Another object of the present invention is to provide an integrated
multiple valve unit in which at least one valve assembly of the
type in which a pair of discharge ports are intercommunicated, is
inserted in each hydraulic circuit so that the problem of the
difference in pressures acting on the opposite ends of the valve
spool may be eliminated, thereby preventing the erratic operation
or breakdown such as burning of the coils of the solenoid
valves.
Another object of the present invention is to provide an integrated
multiple valve unit in which adjacent to a valve assembly to be
remote controlled there is disposed a valve assembly of the type in
which the supply port or one of the intake ports is disconnected at
the midpoint in the valve plate opposed to the other valve
assemblies and is extended through the valve plate and communicated
with connection ports opening on both sides of the valve plate for
connection with a remote control unit or the like, whereby the
desired valve assembly may be connected to the remote control unit
or the like independently of other valve assemblies.

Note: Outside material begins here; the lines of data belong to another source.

-- ==== Sys2Proof/WellFormed.lean ====
section
/-! DEFINITION. Which commands can be: a CONNECT must fit a request frame, LAST_OPERATION_SET is the I2C
write whose first data byte is not the WRITE_REQUEST operation, and received bits are one byte's at most. Every other command is well formed by
its types. -/

namespace Sys2Proof

/-- The parameter bytes a CONNECT takes in its frame (R189). -/
def ConnectReq.length (q : ConnectReq) : Nat :=
  10 + 2 * q.dests.length + (if q.code.isSome then 1 else 0) + (if q.profile.isSome then 2 else 0)

/-- Well-formedness of a command (R173: at most 29 parameter bytes; R172: first data byte 0x01 is
WRITE_REQUEST's own row; R1, R2: four bits of a nibble, eight of a slot). -/
def Instr.wf : Instr → Bool
  | .connect q => decide (q.length ≤ Config.maxParams)
  | .lastOperationSet _ data => decide (data.head? ≠ some 0x01)
  | .modify _ | .retire _ _ | .hold _ _ | .release _ _ | .query _ | .find _ _ _ | .nextRecord _ => true
  | .protect _ | .unprotect _ _ | .switch _ _ _ => true
  | .portSet _ | .portQuery _ | .portClearCounts _ | .portLoop _ _ | .portSendCode _ _ _ => true
  | .refSelect _ _ | .attention | .attnEnable _ _ | .deviceQuery | .deviceReset => true
  | .writeRequest _ _ | .writeTransactionEnd _ | .readResponse _ | .readResponseEnd _ => true
  | .readStatus _ | .i2cRead _ _ | .handOver | .responsePlaced => true
  | .rstAssert | .rstRelease _ | .losAsserted _ | .losDeasserted _ => true
  | .verifyCheck _ nibble symbol | .alignedFrameReceived _ _ nibble symbol =>
    decide (nibble.length ≤ 4 ∧ symbol.length ≤ 4)
  | .frameWriteComplete _ bits | .slipBufferSlotWritten _ bits => decide (bits.length ≤ 8)
  | .candidateFound _ _ | .allOnesPeriod _ _ => true
  | .sfrMark _ | .oscillatorFrameStart | .markWindowClose | .goodMarkTimeout => true
  | .supervisionIntervalExpiry _ | .waitToRestoreExpiry _ | .slipPeriodEnd _ | .loopTimerExpiry _ => true
  | .sendCodeBurstEnd _ => true

end Sys2Proof
end

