/-- Reads (R171, R172, R176, R177). A read of the response sends the frame and then zeros in ANSWERED, and
zeros otherwise, bit by bit; at its end a response of which every byte was sent whole leaves the buffer, the port
IDLE, and one sent in part is kept. A status read sends status bytes, the first with REFUSED as it stood and the
others with REFUSED clear, and clears it with the first bit of the first. An I2C read follows the last operation,
which a write of an operation byte sets, a write of another value or of none leaving it (one of 0x01 is the
model's reading of a row the table gives WRITE_REQUEST, log 18). Port S acknowledges its address and every data
byte written, and no other address (R172). While RST is low no bus takes one, and one running as RST rises is not
taken (R184). The model's choices: a read or an operation byte on a busy bus, more bits of a read that does not
run, and an end with none running change nothing (log 1); the bytes a port begins to send stand in `sent`, each
command's taken as they stand at it, one transaction can be given in several commands, so that a change between
two copies shows in the later one, and READ_RESPONSE_END ends a status read too (log 11). -/
def Obligations.ReadsSendResponseOrStatus : Prop :=
  (∀ (s : State) (p : MPortId), s.statusByte p =
    (match (s.mport p).txn with
      | .idle => 0 | .loading => 1 | .waiting => 2 | .executing => 3 | .answered => 4) +
    (if (s.mport p).refused then 8 else 0) + (if s.attention = [] then 0 else 16) +
    (if s.ref.state = .freewheel then 32 else 0)) ∧
  (∀ (x : MPort) (live : Bool) (first count : Nat), (x.readBytes live first count).length = count ∧
    (∀ k < count, (x.readBytes live first count)[k]? =
      some (if live = true ∧ first + k < x.response.length then x.response.getD (first + k) 0 else 0)) ∧
    ((live = true ↔ x.txn = .answered) → x.read count =
      { x with bus := .reading live count, sent := x.readBytes live 0 ((count + 7) / 8) })) ∧
  (∀ (s : State) (p : MPortId) (count : Nat),
    s.statusCopies p count = s.setMport p { s.mport p with
      sent := (s.mport p).sent ++ List.replicate count (s.statusByte p) } ∧
    s.statusRead p count = s.setMport p { s.mport p with
      refused := (s.mport p).refused && decide (count = 0),
      sent := (s.mport p).sent ++ (List.range count).map fun k => if k = 0 then s.statusByte p else
        (s.setMport p { s.mport p with refused := false }).statusByte p }) ∧
  (∀ (s : State) (p : MPortId) (clears : Bool) (count : Nat),
    (s.rst = true ∨ (∃ b l, (s.mport p).bus = .writing b l) ∨ (∃ l k, (s.mport p).bus = .reading l k) ∨
        (s.mport p).bus = .missed →
      s.readPart p (.begins count) = s ∧ s.statusPart p clears (.begins count) = s) ∧
    (∀ y, s.rst = false → (s.mport p).bus = .free ∨ (∃ k, (s.mport p).bus = .status k) →
      y = s.setMport p { s.mport p with bus := .status count, sent := [] } →
      s.readPart p (.begins count) = s.setMport p ((s.mport p).read count) ∧
      s.statusPart p clears (.begins count) =
        if clears then y.statusRead p ((count + 7) / 8) else y.statusCopies p ((count + 7) / 8)) ∧
    (∀ live k, (s.mport p).bus = .reading live k → s.readPart p (.further count) =
      s.setMport p { s.mport p with
        bus := .reading live (k + count),
        sent := (s.mport p).sent ++
          (s.mport p).readBytes live ((k + 7) / 8) ((k + count + 7) / 8 - (k + 7) / 8) }) ∧
    ((∀ live k, (s.mport p).bus ≠ .reading live k) → s.readPart p (.further count) = s) ∧
    (∀ k y begun, (s.mport p).bus = .status k → begun = (k + count + 7) / 8 - (k + 7) / 8 →
      y = s.setMport p { s.mport p with bus := .status (k + count) } →
      s.statusPart p clears (.further count) =
        if clears then y.statusRead p begun else y.statusCopies p begun) ∧
    ((∀ k, (s.mport p).bus ≠ .status k) → s.statusPart p clears (.further count) = s)) ∧
  (∀ (s : State) (part : BusPart Nat),
    exec (.readResponse part) s = .next (s.readPart .m part) ∧
    exec (.readStatus part) s = .next (s.statusPart .m true part)) ∧
  (∀ (s : State) (a : BitVec 7) (count : Nat) (data rest : List Byte) (op : Byte),
    (s.rst = true ∨ (∃ b l, s.portS.bus = .writing b l) ∨ (∃ l k, s.portS.bus = .reading l k) ∨
        s.portS.bus = .missed →
      exec (.i2cRead a (.begins count)) s = .next s ∧ exec (.lastOperationSet a data) s = .next s) ∧
    (s.rst = false → s.portS.bus = .free ∨ (∃ k, s.portS.bus = .status k) →
      (a ≠ 0x5C + s.straps.setWidth 7 → ∀ t,
        t = { s with portS := { s.portS with bus := .free, sent := [] }, acks := 0 } →
        exec (.i2cRead a (.begins count)) s = .next t ∧ exec (.lastOperationSet a data) s = .next t) ∧
      (a = 0x5C + s.straps.setWidth 7 →
        (∀ y, y = { s with acks := 1 } → exec (.i2cRead a (.begins count)) s = .next (match s.lastOp with
          | .readResponse => y.readPart .s (.begins count)
          | .readStatus => y.statusPart .s true (.begins count)
          | .writeRequest => y.statusPart .s false (.begins count))) ∧
        exec (.lastOperationSet a []) s =
          .next { s with portS := { s.portS with bus := .free, sent := [] }, acks := 1 } ∧
        (op ≠ 0x01 → exec (.lastOperationSet a (op :: rest)) s = .next { s with
          portS := { s.portS with bus := .free, sent := [] }, acks := 2 + rest.length,
          lastOp := if op = 0x02 then .readResponse else if op = 0x03 then .readStatus else s.lastOp }) ∧
        (op = 0x01 → exec (.lastOperationSet a (op :: rest)) s =
          exec (.writeRequest (.i2c a) (.begins (rest.flatMap fun b => (List.range 8).map fun i =>
            b.getLsbD (7 - i)))) s))) ∧
    (a ≠ 0x5C + s.straps.setWidth 7 → exec (.i2cRead a (.further count)) s = .next s) ∧
    (a = 0x5C + s.straps.setWidth 7 →
      exec (.i2cRead a (.further count)) s = .next (match s.lastOp with
        | .readResponse => s.readPart .s (.further count)
        | .readStatus => s.statusPart .s true (.further count)
        | .writeRequest => s.statusPart .s false (.further count)))) ∧
  ∀ (s : State) (p : MPortId), ∃ t, exec (.readResponseEnd p) s = .next t ∧
    t = { s with portM := t.portM, portS := t.portS } ∧ (∀ o, o ≠ p → t.mport o = s.mport o) ∧
    (∀ k, (s.mport p).bus = .reading true k →
      ((s.mport p).response.length ≤ k / 8 →
        t.mport p = { s.mport p with txn := .idle, response := [], bus := .free }) ∧
      (k / 8 < (s.mport p).response.length → t.mport p = { s.mport p with bus := .free })) ∧
    ((∃ k, (s.mport p).bus = .reading false k) ∨ (∃ k, (s.mport p).bus = .status k) ∨
      (s.mport p).bus = .missed → t.mport p = { s.mport p with bus := .free }) ∧
    ((s.mport p).bus = .free ∨ (∃ b l, (s.mport p).bus = .writing b l) → t = s)
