-- ==== Sys2Proof/Laws/State.lean ====
section
/-! SUPPORT. One lemma per field of State and shared update: what the update leaves as it was, and
what it writes. -/

namespace Sys2Proof.Machine

/-! ### post -/

@[simp] theorem rst_post (s : State) (x : Subject) (c : Change) : (s.post x c).rst = s.rst := rfl
@[simp] theorem straps_post (s : State) (x : Subject) (c : Change) : (s.post x c).straps = s.straps := rfl
@[simp] theorem ports_post (s : State) (x : Subject) (c : Change) : (s.post x c).ports = s.ports := rfl
@[simp] theorem ref_post (s : State) (x : Subject) (c : Change) : (s.post x c).ref = s.ref := rfl
@[simp] theorem interval_post (s : State) (x : Subject) (c : Change) : (s.post x c).interval = s.interval := rfl
@[simp] theorem slipPeriod_post (s : State) (x : Subject) (c : Change) : (s.post x c).slipPeriod = s.slipPeriod := rfl
@[simp] theorem records_post (s : State) (x : Subject) (c : Change) : (s.post x c).records = s.records := rfl
@[simp] theorem slotMap_post (s : State) (x : Subject) (c : Change) : (s.post x c).slotMap = s.slotMap := rfl
@[simp] theorem selections_post (s : State) (x : Subject) (c : Change) : (s.post x c).selections = s.selections := rfl
@[simp] theorem contexts_post (s : State) (x : Subject) (c : Change) : (s.post x c).contexts = s.contexts := rfl
@[simp] theorem enableM_post (s : State) (x : Subject) (c : Change) : (s.post x c).enableM = s.enableM := rfl
@[simp] theorem enableS_post (s : State) (x : Subject) (c : Change) : (s.post x c).enableS = s.enableS := rfl
@[simp] theorem portM_post (s : State) (x : Subject) (c : Change) : (s.post x c).portM = s.portM := rfl
@[simp] theorem portS_post (s : State) (x : Subject) (c : Change) : (s.post x c).portS = s.portS := rfl
@[simp] theorem lastOp_post (s : State) (x : Subject) (c : Change) : (s.post x c).lastOp = s.lastOp := rfl
@[simp] theorem acks_post (s : State) (x : Subject) (c : Change) : (s.post x c).acks = s.acks := rfl
@[simp] theorem executor_post (s : State) (x : Subject) (c : Change) : (s.post x c).executor = s.executor := rfl
@[simp] theorem lastServed_post (s : State) (x : Subject) (c : Change) : (s.post x c).lastServed = s.lastServed := rfl
@[simp] theorem pending_post (s : State) (x : Subject) (c : Change) : (s.post x c).pending = s.pending := rfl

/-! ### postIf -/

@[simp] theorem rst_postIf (s : State) (b : Bool) (x : Subject) (c : Change) : (s.postIf b x c).rst = s.rst := by cases b <;> rfl
@[simp] theorem straps_postIf (s : State) (b : Bool) (x : Subject) (c : Change) : (s.postIf b x c).straps = s.straps := by cases b <;> rfl
@[simp] theorem ports_postIf (s : State) (b : Bool) (x : Subject) (c : Change) : (s.postIf b x c).ports = s.ports := by cases b <;> rfl
@[simp] theorem ref_postIf (s : State) (b : Bool) (x : Subject) (c : Change) : (s.postIf b x c).ref = s.ref := by cases b <;> rfl
@[simp] theorem interval_postIf (s : State) (b : Bool) (x : Subject) (c : Change) : (s.postIf b x c).interval = s.interval := by cases b <;> rfl
@[simp] theorem slipPeriod_postIf (s : State) (b : Bool) (x : Subject) (c : Change) : (s.postIf b x c).slipPeriod = s.slipPeriod := by cases b <;> rfl
@[simp] theorem records_postIf (s : State) (b : Bool) (x : Subject) (c : Change) : (s.postIf b x c).records = s.records := by cases b <;> rfl
@[simp] theorem slotMap_postIf (s : State) (b : Bool) (x : Subject) (c : Change) : (s.postIf b x c).slotMap = s.slotMap := by cases b <;> rfl
@[simp] theorem selections_postIf (s : State) (b : Bool) (x : Subject) (c : Change) : (s.postIf b x c).selections = s.selections := by cases b <;> rfl
@[simp] theorem contexts_postIf (s : State) (b : Bool) (x : Subject) (c : Change) : (s.postIf b x c).contexts = s.contexts := by cases b <;> rfl
@[simp] theorem enableM_postIf (s : State) (b : Bool) (x : Subject) (c : Change) : (s.postIf b x c).enableM = s.enableM := by cases b <;> rfl
@[simp] theorem enableS_postIf (s : State) (b : Bool) (x : Subject) (c : Change) : (s.postIf b x c).enableS = s.enableS := by cases b <;> rfl
@[simp] theorem portM_postIf (s : State) (b : Bool) (x : Subject) (c : Change) : (s.postIf b x c).portM = s.portM := by cases b <;> rfl
@[simp] theorem portS_postIf (s : State) (b : Bool) (x : Subject) (c : Change) : (s.postIf b x c).portS = s.portS := by cases b <;> rfl
@[simp] theorem lastOp_postIf (s : State) (b : Bool) (x : Subject) (c : Change) : (s.postIf b x c).lastOp = s.lastOp := by cases b <;> rfl
@[simp] theorem acks_postIf (s : State) (b : Bool) (x : Subject) (c : Change) : (s.postIf b x c).acks = s.acks := by cases b <;> rfl
@[simp] theorem executor_postIf (s : State) (b : Bool) (x : Subject) (c : Change) : (s.postIf b x c).executor = s.executor := by cases b <;> rfl
@[simp] theorem lastServed_postIf (s : State) (b : Bool) (x : Subject) (c : Change) : (s.postIf b x c).lastServed = s.lastServed := by cases b <;> rfl
@[simp] theorem pending_postIf (s : State) (b : Bool) (x : Subject) (c : Change) : (s.postIf b x c).pending = s.pending := by cases b <;> rfl

/-! ### setRecord -/

@[simp] theorem rst_setRecord (s : State) (id : Nat) (r : Record) : (s.setRecord id r).rst = s.rst := rfl
@[simp] theorem straps_setRecord (s : State) (id : Nat) (r : Record) : (s.setRecord id r).straps = s.straps := rfl
@[simp] theorem ports_setRecord (s : State) (id : Nat) (r : Record) : (s.setRecord id r).ports = s.ports := rfl
@[simp] theorem ref_setRecord (s : State) (id : Nat) (r : Record) : (s.setRecord id r).ref = s.ref := rfl
@[simp] theorem interval_setRecord (s : State) (id : Nat) (r : Record) : (s.setRecord id r).interval = s.interval := rfl
@[simp] theorem slipPeriod_setRecord (s : State) (id : Nat) (r : Record) : (s.setRecord id r).slipPeriod = s.slipPeriod := rfl
@[simp] theorem slotMap_setRecord (s : State) (id : Nat) (r : Record) : (s.setRecord id r).slotMap = s.slotMap := rfl
@[simp] theorem selections_setRecord (s : State) (id : Nat) (r : Record) : (s.setRecord id r).selections = s.selections := rfl
@[simp] theorem contexts_setRecord (s : State) (id : Nat) (r : Record) : (s.setRecord id r).contexts = s.contexts := rfl
@[simp] theorem attention_setRecord (s : State) (id : Nat) (r : Record) : (s.setRecord id r).attention = s.attention := rfl
@[simp] theorem enableM_setRecord (s : State) (id : Nat) (r : Record) : (s.setRecord id r).enableM = s.enableM := rfl
@[simp] theorem enableS_setRecord (s : State) (id : Nat) (r : Record) : (s.setRecord id r).enableS = s.enableS := rfl
@[simp] theorem portM_setRecord (s : State) (id : Nat) (r : Record) : (s.setRecord id r).portM = s.portM := rfl
@[simp] theorem portS_setRecord (s : State) (id : Nat) (r : Record) : (s.setRecord id r).portS = s.portS := rfl
@[simp] theorem lastOp_setRecord (s : State) (id : Nat) (r : Record) : (s.setRecord id r).lastOp = s.lastOp := rfl
@[simp] theorem acks_setRecord (s : State) (id : Nat) (r : Record) : (s.setRecord id r).acks = s.acks := rfl
@[simp] theorem executor_setRecord (s : State) (id : Nat) (r : Record) : (s.setRecord id r).executor = s.executor := rfl
@[simp] theorem lastServed_setRecord (s : State) (id : Nat) (r : Record) : (s.setRecord id r).lastServed = s.lastServed := rfl
@[simp] theorem pending_setRecord (s : State) (id : Nat) (r : Record) : (s.setRecord id r).pending = s.pending := rfl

The above and other objects, features and advantages of the present
invention will become more apparent from the following description
of some preferred embodiment thereof taken in conjunction with the
accompanying drawing.
BRIEF DESCRIPTION OF THE DRAWING:
FIG. 1 is a front view of a first embodiment of an integrated
multiple valve unit in accordance with the present invention;
FIG. 2 is a side view thereof;
FIG. 3 is a front view of a subplate thereof, fabricated by
casting;
FIG. 4 is a rear view thereof;
FIGS. 5, 6, 7 and 8 are respective sectional views taken along the
lines 5 -- 5, 6 -- 6, 7 -- 7 and 8 -- 8 of FIG. 3;
FIG. 9 is a front view of a subplate fabricated by machining;
FIGS. 10, 11, 12 and 13 are respective front views of a fourth,
third, second, and first plate which constitute together the
subplate shown in FIG. 9;
FIG. 14 is a longitudinal sectional view of a relief valve assembly
for a supply port;
FIG. 15 is a partly broken-away side view thereof;
FIG. 16 is a front view of a control valve assembly for an intake
port;
FIG. 17 is a sectional view taken along the line 17 -- 17 of FIG.
16;
FIG. 18 is a front view of a stop and nonreturn valve assembly;
FIGS. 19 and 20 are respective sectional views taken along the
lines 19 -- 19 and 20 -- 20 of FIG. 18;
FIG. 21 is a longitudinal sectional view of a relief valve assembly
for an intake prot having a passage;
FIG. 22 is a sectional view of an intercommunication valve
assembly;
FIG. 23 is a front view of a joint or connection valve assembly for
connecting a supply port to an exterior pipe;
FIGS. 24, 25 and 26 are sectional views taken along the lines 24 --
24, 25 -- 25 and 26 -- 26 of FIG. 23, respectively;
FIG. 27 is a front view of a connection valve assembly for
connecting an intake port to an exterior pipe; and
FIGS. 28 and 29 are sectional views taken along the lines 28 -- 28
and 29 -- 29 of FIG. 27, respectively.
DESCRIPTION OF THE PREFERRED EMBODIMENTS
FIGS. 1 and 2 illustrate a built-up type integrated multiple valve
unit as assembled and generally indicated by 30 in accordance with
the present invention. The multiple integrated valve unit 30
generally comprises a subplate 40, a plurality of variable kinds of
valve assemblies 70a, 70b, 70c, 70d, 70e, 70f, 70g, . . . and
solenoid valves 80. The valve assemblies 70 are mounted and stacked
upon the subplate 40 and thereafter the solenoid valves 80 are
mounted upon the stacked valve assemblies 70, as will be described
in more detail hereinafter.
The subplate 40 of the first embodiment is formed by casting. As
best shown in FIGS. 3 - 8, a plurality of valve mounting seats 41
(only three seats being shown) are formed in the subplate 40 spaced
apart by a distance l and in each seat 41 are formed a supply port
42, a discharge port 43 and two intake ports 44 and 45 in such a
manner that they mate with those of the solenoid valve 80 of a
standard type. As best shown in FIG. 4, intake ports 50 and 51 are
formed at the rear surface of the subplate 40 in zigzag position
and spaced apart from each other by l/2 (which equals half the
spacing l between the seats 41) both horizontally and vertically,
and are communicated with the intake ports 44 and 45 through
passages 48 and 49, respectively. At the lower portion of the
subplate 40 are formed a supply port 52 and a discharge port 53
spaced apart by l/2 from each other and the lowermost intake port
51. The supply and discharge ports 52 and 53 are communicated with
the supply and discharge ports 42 and 43 in the seats 41 through a
supply passage 54 and a discharge passage 55, respectively, and
through branch passages 56 and 57 (see FIG. 6).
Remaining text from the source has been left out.